RECORDS SUPPLIED.
-- ==== Sys2Proof/Machine/Catalogue.lean ====
section
/-! DEFINITION. The object dictionary (R27 to R35, R59 and the object tables and field maps of the other
chapters): one name per object, with its number, type, access right, element count, element size and fields.
An index of the objects by area stands in `Obj.all`. -/

namespace Sys2Proof.Machine

/-- The objects of the dictionary (R27), in rising number. -/
inductive Obj where
  /-- 0x00_0001 `identity.part` -/
  | identityPart
  /-- 0x00_0002 `identity.revision` -/
  | identityRevision
  /-- 0x01_0001 `dictionary.version` -/
  | dictionaryVersion
  /-- 0x01_0002 `dictionary.object_count` -/
  | dictionaryObjectCount
  /-- 0x01_0010 `dictionary.status` -/
  | dictionaryStatus
  /-- 0x01_0011 `dictionary.attention.ack` -/
  | dictionaryAttentionAck
  /-- 0x01_0012 `dictionary.attention.cause` -/
  | dictionaryAttentionCause
  /-- 0x01_0013 `dictionary.attention.log` -/
  | dictionaryAttentionLog
  /-- 0x01_0014 `dictionary.attention.log_head` -/
  | dictionaryAttentionLogHead
  /-- 0x01_0015 `dictionary.attention.log_read` -/
  | dictionaryAttentionLogRead
  /-- 0x01_0020 `dictionary.clamp.mailbox` -/
  | dictionaryClampMailbox
  /-- 0x01_0021 `dictionary.clamp.udp` -/
  | dictionaryClampUdp
  /-- 0x01_0022 `dictionary.clamp.can` -/
  | dictionaryClampCan
  /-- 0x01_0030 `dictionary.udp.enable` -/
  | dictionaryUdpEnable
  /-- 0x01_0031 `dictionary.udp.port` -/
  | dictionaryUdpPort
  /-- 0x01_0032 `dictionary.udp.write_areas` -/
  | dictionaryUdpWriteAreas
  /-- 0x01_0033 `dictionary.udp.sources` -/
  | dictionaryUdpSources
  /-- 0x01_0034 `dictionary.udp.dropped` -/
  | dictionaryUdpDropped
  /-- 0x01_0040 `dictionary.can.enable` -/
  | dictionaryCanEnable
  /-- 0x01_0041 `dictionary.can.node` -/
  | dictionaryCanNode
  /-- 0x01_0042 `dictionary.can.id_base` -/
  | dictionaryCanIdBase
  /-- 0x01_0043 `dictionary.can.write_areas` -/
  | dictionaryCanWriteAreas
  /-- 0x02_0001 `host.link.state` -/
  | hostLinkState
  /-- 0x02_0002 `host.link.downs` -/
  | hostLinkDowns
  /-- 0x02_0010 `host.queue.enable` -/
  | hostQueueEnable
  /-- 0x02_0011 `host.queue.config` -/
  | hostQueueConfig
  /-- 0x02_0012 `host.queue.reset_report` -/
  | hostQueueResetReport
  /-- 0x02_0020 `host.bar2.write_enable` -/
  | hostBar2WriteEnable
  /-- 0x02_0021 `host.bar2.discarded` -/
  | hostBar2Discarded
  /-- 0x02_0031 `host.egress.held_dropped` -/
  | hostEgressHeldDropped
  /-- 0x02_0032 `host.bar0.bad_access` -/
  | hostBar0BadAccess
  /-- 0x04_0001 `junction.au_pool` -/
  | junctionAuPool
  /-- 0x04_0002 `junction.ring_pool` -/
  | junctionRingPool
  /-- 0x04_0010 `junction.port.enable` -/
  | junctionPortEnable
  /-- 0x04_0011 `junction.port.config` -/
  | junctionPortConfig
  /-- 0x04_0012 `junction.port.state` -/
  | junctionPortState
  /-- 0x04_0013 `junction.port.counters` -/
  | junctionPortCounters
  /-- 0x04_0100 `junction.stream.enable` -/
  | junctionStreamEnable
  /-- 0x04_0101 `junction.stream.config` -/
  | junctionStreamConfig
  /-- 0x04_0102 `junction.stream.state` -/
  | junctionStreamState
  /-- 0x04_0103 `junction.stream.counters` -/
  | junctionStreamCounters
  /-- 0x05_0001 `decode.frame_pool` -/
  | decodeFramePool
  /-- 0x05_0002 `decode.lc_engines` -/
  | decodeLcEngines
  /-- 0x05_0003 `decode.engines_presented` -/
  | decodeEnginesPresented
  /-- 0x05_0004 `decode.lc_misses` -/
  | decodeLcMisses
  /-- 0x05_0010 `decode.engine.state` -/
  | decodeEngineState
  /-- 0x05_0100 `decode.stream.config` -/
  | decodeStreamConfig
  /-- 0x05_0101 `decode.stream.state` -/
  | decodeStreamState
  /-- 0x05_0102 `decode.stream.counters` -/
  | decodeStreamCounters
  /-- 0x06_0001 `encode.clip_pool` -/
  | encodeClipPool
  /-- 0x06_0002 `encode.clip_backlog` -/
  | encodeClipBacklog
  /-- 0x06_0003 `encode.engines_presented` -/
  | encodeEnginesPresented
  /-- 0x06_0010 `encode.engine.state` -/
  | encodeEngineState
  /-- 0x06_0020 `encode.profile` -/
  | encodeProfile
  /-- 0x06_0030 `encode.rtp_target` -/
  | encodeRtpTarget
  /-- 0x06_0040 `encode.clip.state` -/
  | encodeClipState
  /-- 0x06_0041 `encode.clip.overflows` -/
  | encodeClipOverflows
  /-- 0x06_0100 `encode.stream.mask` -/
  | encodeStreamMask
  /-- 0x07_0001 `calender.vat_pool` -/
  | calenderVatPool
  /-- 0x07_0002 `calender.history_pool` -/
  | calenderHistoryPool
  /-- 0x07_0003 `calender.lc_reserved` -/
  | calenderLcReserved
  /-- 0x07_0004 `calender.lc_misses` -/
  | calenderLcMisses
  /-- 0x07_0005 `calender.engines_presented` -/
  | calenderEnginesPresented
  /-- 0x07_0006 `deckle.engines_presented` -/
  | deckleEnginesPresented
  /-- 0x07_0010 `calender.engine.state` -/
  | calenderEngineState
  /-- 0x07_0011 `deckle.engine.state` -/
  | deckleEngineState
  /-- 0x07_0100 `calender.stream.config` -/
  | calenderStreamConfig
  /-- 0x07_0101 `calender.stream.counters` -/
  | calenderStreamCounters
  /-- 0x08_0001 `press.cores_presented` -/
  | pressCoresPresented
  /-- 0x08_0002 `press.cores_by_class` -/
  | pressCoresByClass
  /-- 0x08_0010 `press.core.state` -/
  | pressCoreState
  /-- 0x08_0011 `press.array.state` -/
  | pressArrayState
  /-- 0x08_0012 `press.array.column_map` -/
  | pressArrayColumnMap
  /-- 0x08_0020 `press.counters` -/
  | pressCounters
  /-- 0x09_0001 `numerics.bias.sat_min` -/
  | numericsBiasSatMin
  /-- 0x09_0002 `numerics.bias.under_shift` -/
  | numericsBiasUnderShift
  /-- 0x09_0003 `numerics.bias.down_frames` -/
  | numericsBiasDownFrames
  /-- 0x09_0010 `numerics.bias.changes` -/
  | numericsBiasChanges
  /-- 0x09_0011 `numerics.bias.pinned` -/
  | numericsBiasPinned
  /-- 0x09_0012 `numerics.counters` -/
  | numericsCounters
  /-- 0x09_0020 `numerics.bias.log` -/
  | numericsBiasLog
  /-- 0x09_0021 `numerics.bias.log_head` -/
  | numericsBiasLogHead
  /-- 0x09_0022 `numerics.bias.log_read` -/
  | numericsBiasLogRead
  /-- 0x09_0023 `numerics.bias.log_lost` -/
  | numericsBiasLogLost
  /-- 0x0A_0001 `random.selftest` -/
  | randomSelftest
  /-- 0x0A_0002 `random.draws` -/
  | randomDraws
  /-- 0x0B_0001 `plans.heap` -/
  | plansHeap
  /-- 0x0B_0002 `plans.heap_free` -/
  | plansHeapFree
  /-- 0x0B_0010 `plans.context.state` -/
  | plansContextState
  /-- 0x0B_0011 `plans.context.cores` -/
  | plansContextCores
  /-- 0x0B_0012 `plans.context.refusal` -/
  | plansContextRefusal
  /-- 0x0B_0013 `plans.context.bound` -/
  | plansContextBound
  /-- 0x0B_0014 `plans.context.shape_clamp` -/
  | plansContextShapeClamp
  /-- 0x0B_0015 `plans.stream.contexts` -/
  | plansStreamContexts
  /-- 0x0C_0001 `recompute.ledger_lost` -/
  | recomputeLedgerLost
  /-- 0x0C_0100 `recompute.stream.config` -/
  | recomputeStreamConfig
  /-- 0x0C_0101 `recompute.stream.state` -/
  | recomputeStreamState
  /-- 0x0C_0102 `recompute.stream.counters` -/
  | recomputeStreamCounters
  /-- 0x0D_0001 `tracker.region` -/
  | trackerRegion
  /-- 0x0D_0002 `tracker.engines_presented` -/
  | trackerEnginesPresented
  /-- 0x0D_0003 `tracker.lc_misses` -/
  | trackerLcMisses
  /-- 0x0D_0004 `tracker.unreserved` -/
  | trackerUnreserved
  /-- 0x0D_0010 `tracker.engine.state` -/
  | trackerEngineState
  /-- 0x0D_0020 `tracker.watch.threshold` -/
  | trackerWatchThreshold
  /-- 0x0D_0021 `tracker.watch.count` -/
  | trackerWatchCount
  /-- 0x0D_0100 `tracker.stream.config` -/
  | trackerStreamConfig
  /-- 0x0D_0101 `tracker.stream.counters` -/
  | trackerStreamCounters
  /-- 0x0E_0001 `points.lc_misses` -/
  | pointsLcMisses
  /-- 0x0E_0002 `points.egress_pool` -/
  | pointsEgressPool
  /-- 0x0E_0003 `points.engines_presented` -/
  | pointsEnginesPresented
  /-- 0x0E_0004 `points.dio.release` -/
  | pointsDioRelease
  /-- 0x0E_0010 `points.rule` -/
  | pointsRule
  /-- 0x0E_0011 `points.action` -/
  | pointsAction
  /-- 0x0E_0020 `points.egress.ring` -/
  | pointsEgressRing
  /-- 0x0E_0021 `points.egress.ring_enable` -/
  | pointsEgressRingEnable
  /-- 0x0E_0022 `points.egress.ring_state` -/
  | pointsEgressRingState
  /-- 0x0E_0030 `points.egress.udp` -/
  | pointsEgressUdp
  /-- 0x0E_0101 `points.stream.egress` -/
  | pointsStreamEgress
  /-- 0x0E_0102 `points.counters` -/
  | pointsCounters
  /-- 0x10_0001 `yard.lc_misses` -/
  | yardLcMisses
  /-- 0x10_0002 `yard.preempt_overruns` -/
  | yardPreemptOverruns
  /-- 0x10_0003 `yard.state` -/
  | yardState
  /-- 0x10_0010 `yard.context.config` -/
  | yardContextConfig
  /-- 0x10_0011 `yard.context.state` -/
  | yardContextState
  /-- 0x10_0012 `yard.context.counters` -/
  | yardContextCounters
  /-- 0x11_0001 `signal.counter.state` -/
  | signalCounterState
  /-- 0x11_0002 `signal.alias` -/
  | signalAlias
  /-- 0x11_0003 `signal.counters` -/
  | signalCounters
  /-- 0x14_0001 `vat.layout` -/
  | vatLayout
  /-- 0x14_0002 `vat.cache_size` -/
  | vatCacheSize
  /-- 0x14_0003 `vat.banks_presented` -/
  | vatBanksPresented
  /-- 0x14_0004 `vat.plan_free` -/
  | vatPlanFree
  /-- 0x14_0005 `vat.counters` -/
  | vatCounters
  /-- 0x14_0010 `sidings.pool.enable` -/
  | sidingsPoolEnable
  /-- 0x14_0011 `sidings.pool.config` -/
  | sidingsPoolConfig
  /-- 0x14_0012 `sidings.pool.state` -/
  | sidingsPoolState
  /-- 0x14_0013 `sidings.pool.counters` -/
  | sidingsPoolCounters
  /-- 0x14_0014 `sidings.buffers` -/
  | sidingsBuffers
  /-- 0x15_0001 `lpddr6.map` -/
  | lpddr6Map
  /-- 0x15_0002 `lpddr6.remap` -/
  | lpddr6Remap
  /-- 0x15_0003 `lpddr6.migration` -/
  | lpddr6Migration
  /-- 0x15_0004 `lpddr6.migrate_share` -/
  | lpddr6MigrateShare
  /-- 0x15_0005 `lpddr6.ce_limit` -/
  | lpddr6CeLimit
  /-- 0x15_0006 `lpddr6.spares` -/
  | lpddr6Spares
  /-- 0x15_0007 `lpddr6.rank.counters` -/
  | lpddr6RankCounters
  /-- 0x15_0010 `lpddr6.log` -/
  | lpddr6Log
  /-- 0x15_0011 `lpddr6.log_head` -/
  | lpddr6LogHead
  /-- 0x15_0012 `lpddr6.log_read` -/
  | lpddr6LogRead
  /-- 0x15_0013 `lpddr6.log_lost` -/
  | lpddr6LogLost
  /-- 0x16_0001 `power.op.state` -/
  | powerOpState
  /-- 0x16_0002 `power.op.max` -/
  | powerOpMax
  /-- 0x16_0003 `power.op.initial` -/
  | powerOpInitial
  /-- 0x16_0004 `power.cap.watts` -/
  | powerCapWatts
  /-- 0x16_0005 `power.cap.lease_ms` -/
  | powerCapLeaseMs
  /-- 0x16_0006 `power.cap.fallback` -/
  | powerCapFallback
  /-- 0x16_0007 `power.cap.sequence` -/
  | powerCapSequence
  /-- 0x16_0008 `power.demand` -/
  | powerDemand
  /-- 0x16_0009 `power.be_hold` -/
  | powerBeHold
  /-- 0x16_000A `power.lc_standby` -/
  | powerLcStandby
  /-- 0x16_000B `power.idle_off_us` -/
  | powerIdleOffUs
  /-- 0x16_0010 `power.estimate` -/
  | powerEstimate
  /-- 0x16_0011 `power.estimate.gain` -/
  | powerEstimateGain
  /-- 0x16_0012 `power.estimate.offset` -/
  | powerEstimateOffset
  /-- 0x16_0013 `power.weights` -/
  | powerWeights
  /-- 0x16_0014 `power.counters` -/
  | powerCounters
  /-- 0x16_0020 `power.vrm.page` -/
  | powerVrmPage
  /-- 0x16_0030 `power.avs.state` -/
  | powerAvsState
  /-- 0x16_0032 `power.avs.rail` -/
  | powerAvsRail
  /-- 0x17_0001 `thermal.sensor` -/
  | thermalSensor
  /-- 0x17_0002 `thermal.hottest` -/
  | thermalHottest
  /-- 0x17_0003 `thermal.warn` -/
  | thermalWarn
  /-- 0x17_0004 `thermal.counters` -/
  | thermalCounters
  /-- 0x17_0010 `clocks.domains.awake` -/
  | clocksDomainsAwake
  /-- 0x18_0001 `coupling.device` -/
  | couplingDevice
  /-- 0x18_0002 `coupling.system` -/
  | couplingSystem
  /-- 0x18_0010 `coupling.port.enable` -/
  | couplingPortEnable
  /-- 0x18_0011 `coupling.port.state` -/
  | couplingPortState
  /-- 0x18_0012 `coupling.port.counters` -/
  | couplingPortCounters
  /-- 0x18_0013 `coupling.lane_error_limit` -/
  | couplingLaneErrorLimit
  /-- 0x18_0020 `coupling.peer.window` -/
  | couplingPeerWindow
  /-- 0x18_0021 `coupling.context.peers` -/
  | couplingContextPeers
  /-- 0x18_0030 `coupling.system.state` -/
  | couplingSystemState
  /-- 0x1A_0001 `boot.state` -/
  | bootState
  /-- 0x1A_0002 `boot.count` -/
  | bootCount
  /-- 0x1A_0003 `boot.firmware` -/
  | bootFirmware
  /-- 0x1A_0004 `boot.config` -/
  | bootConfig
  /-- 0x1A_0005 `boot.ledger` -/
  | bootLedger
  /-- 0x1A_0006 `boot.serial` -/
  | bootSerial
  /-- 0x1A_0007 `boot.trial_boots` -/
  | bootTrialBoots
  /-- 0x1A_0010 `boot.identity.cert` -/
  | bootIdentityCert
  /-- 0x1A_0011 `boot.manufacturing.cert` -/
  | bootManufacturingCert
  /-- 0x1A_0012 `boot.root_hash` -/
  | bootRootHash
  /-- 0x1A_0013 `boot.owner.keys` -/
  | bootOwnerKeys
  /-- 0x1A_0020 `boot.switch.discarded` -/
  | bootSwitchDiscarded
  /-- 0x1A_0021 `boot.flash.counters` -/
  | bootFlashCounters
  /-- 0x1B_0001 `pins.dio.config` -/
  | pinsDioConfig
  /-- 0x1B_0002 `pins.dio.out` -/
  | pinsDioOut
  /-- 0x1B_0004 `pins.dio.state` -/
  | pinsDioState
  /-- 0x1B_0005 `pins.dio.edges` -/
  | pinsDioEdges
  /-- 0x1B_0006 `pins.dio.ignored` -/
  | pinsDioIgnored
  /-- 0x1B_0010 `pins.can.config` -/
  | pinsCanConfig
  /-- 0x1B_0011 `pins.can.enable` -/
  | pinsCanEnable
  /-- 0x1B_0012 `pins.can.state` -/
  | pinsCanState
  /-- 0x1B_0020 `pins.pmbus.config` -/
  | pinsPmbusConfig
  /-- 0x1B_0021 `pins.pmbus.status` -/
  | pinsPmbusStatus
  /-- 0x1B_0030 `pins.straps` -/
  | pinsStraps
  deriving DecidableEq, Repr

WHAT THE TASK ASKS. Among the lines of the preceding data, which ones hold the word "number"? List them.

OUTPUT OF THE EXERCISE.
chapters): one name per object, with its number, type, access right, element count, element size and fields.
/-- The objects of the dictionary (R27), in rising number. -/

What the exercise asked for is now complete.